ImpactAlpha, Sept. 30 – At this point, solar power, electric vehicles and optimization software are the low-hanging fruits. More difficult: funding sustainable infrastructure and climate adaptation and resilience in emerging markets. A half-dozen new financing mechanisms selected for the Global Innovation Lab for Climate Finance’s latest cohort use offtake agreements, artificial intelligence, blended capital and other mechanisms to derisk opportunities and attract private capital to sustainable projects in Africa and Brazil.
“We need investors to embrace these ambitious climate impact opportunities and bring them to market,” said Barbara Buchner, Global Managing Director of Climate Policy Initiative, which runs the lab.
At least some institutional investors appear to be ready. Climate solutions are “going to be an alpha generator for the next 30 or 40 years,” Christopher Ailman of the $318 billion California State Teachers’ Retirement System, or CalSTRS, said at a CNBC conference.
Brazilian cosmetics giant Natura and Mauá Capital are filling a financing gap for producers of forest-compatible products in the Amazon. Their Amazonia Sustainable Supply Chains Mechanism leverages receivables payments, offtake agreements and support for sustainable forest producers and their communities. An initial pilot will stand up a $50 million fund to finance up to 34 cooperatives and preserve 3 million hectares of Amazon forest by 2030.

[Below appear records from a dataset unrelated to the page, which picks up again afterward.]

-- ==== Sys2Proof/Config.lean ====
section
/-! DEFINITION. What is fixed for a machine: the five fixed addresses (`20_memory.md` R33) and the
parameters that `92_eei_decisions.md` leaves OPEN, each a constant with no body, so that a proof holds
whatever the value is. Two more parameters are plain data of the state: `WRITABLE` (field `readOnly`)
and the scheduled part of `IRQ_LINE` and `IO_READ` (fields `inputs`, `portIn`). -/

namespace Sys2Proof

/-- What a peripheral sees of one access to a port (R34, R40): the byte it answered to a read, or the
byte it received. -/
inductive PortEvent where
  /-- a read of the port at `addr`, answered with `v` -/
  | input (addr v : Byte)
  /-- a write of `v` to the port at `addr` -/
  | output (addr v : Byte)
  deriving DecidableEq, Repr

/-- The port address of an event. -/
def PortEvent.addr : PortEvent → Byte
  | .input a _ => a
  | .output a _ => a

/-- The reset vector's address (R33). -/
def Config.resetVector : Byte := 0xFF#8
/-- The trap vector's address (R33). -/
def Config.trapVector : Byte := 0xFE#8
/-- The interrupt vector's address (R33). -/
def Config.irqVector : Byte := 0xFD#8
/-- The upper I/O port's address (R33). -/
def Config.portHigh : Byte := 0xFC#8
/-- The lower I/O port's address (R33). -/
def Config.portLow : Byte := 0xFB#8

/-- `CC_HI` (R15, D2): what bits 7..5 read as at the k-th read of CC as a byte. Log entry 4. -/
opaque Config.ccHi : Nat → BitVec 3

/-- `TRAP_SETS_I` (R252, D5): whether trap entry sets I. Log entry 5. -/
opaque Config.trapSetsI : Bool

/-- What a byte of storage that nothing has written holds: one unknown value per address, fixed for
the run (R30, R284, U2). Log entry 3. -/
opaque Config.initialByte : Byte → Byte

/-- `IRQ_LINE` (R22, R255, D9) at the boundary of this index, where the state schedules no sample.
Log entry 6. -/
opaque Config.irqLine : Nat → Bool

/-- `IO_READ(addr, history)` (R34, D10), where the state schedules no answer. Log entry 8. -/
opaque Config.ioRead : Byte → List PortEvent → Byte

/-- The cycles of trap entry, for which the spec gives no number (R290, N25). Log entry 12. -/
opaque Config.trapCycles : Nat
/-- The cycles of IRQ entry, for which the spec gives no number (R290, N25). Log entry 12. -/
opaque Config.irqCycles : Nat
/-- The cycles of the reset sequence, for which the spec gives no number (R290, N25). Log entry 12. -/
opaque Config.resetCycles : Nat

/-- What the steps before boundary `n + 1` leave in hidden register `k` (0 T, 1 R, 2 TA, 3 the
instruction register): the micro-sequences are lost (R21, R233, N13). Log entry 13. -/
opaque Config.hiddenRegister (k n : Nat) : Byte

end Sys2Proof
end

In Africa, One Acre Fund is developing a Smallholder Resilience Fund to support farmers producing high-value, climate-resilient crops. It will provide equity, working capital and debt funding for small and midsized supermarkets, exporters, processing companies and input providers who supply and buy from smallholder farmers, while a venture studio will incubate such businesses to fill gaps. It’s first pilot will support Rwanda’s avocado value chain.
Other cohort members include The ACT Fund, which aims to facilitate large-scale sustainable infrastructure investment in West Africa, the Guarantee Fund for Biogas, which supports smaller biogas project developers with short-term collateral to unlock loans, Data-Driven Energy Access for Africa, which uses artificial intelligence to assess customer repayment risk, and the Peace Renewable Energy Credit Aggregation Fund, which creates new revenue streams for renewable energy projects in fragile states.
The lab has launched 55 financial instruments that have collectively mobilized over $2.5 billion for emerging markets since it launched in 2014.
It’s the climate, mate
Sydney-based early stage investor Investible is launching a $100 million climate tech fund. The fund will back seed rounds of Australian and other companies developing climate solutions in energy, transport, industry, buildings and cities, food and agriculture, and forests and land use. Investible is also creating a climate tech startup hub called Greenhouse with the city of Sydney.
In other fund news, Chicago-based Energize Ventures raised $330 million for its second energy transition fund to invest in digital tech companies in renewable energy, mobility, cybersecurity, battery storage, critical infrastructure and climate resiliency. Investors include Invenergy, CDPQ, SE Ventures, GE Renewable Energy and Hannon Armstrong as well as energy companies Xcel Energy, American Electric Power and Equinor Ventures.
Clean Energy Systems secures $15 million in a Series A investment round led by Carbon Direct Capital to develop a carbon negative waste-to-power plant in California. And Generation Investment Management is buying a $600 million stake in U.K.-based renewable energy supplier Octopus Energy Group.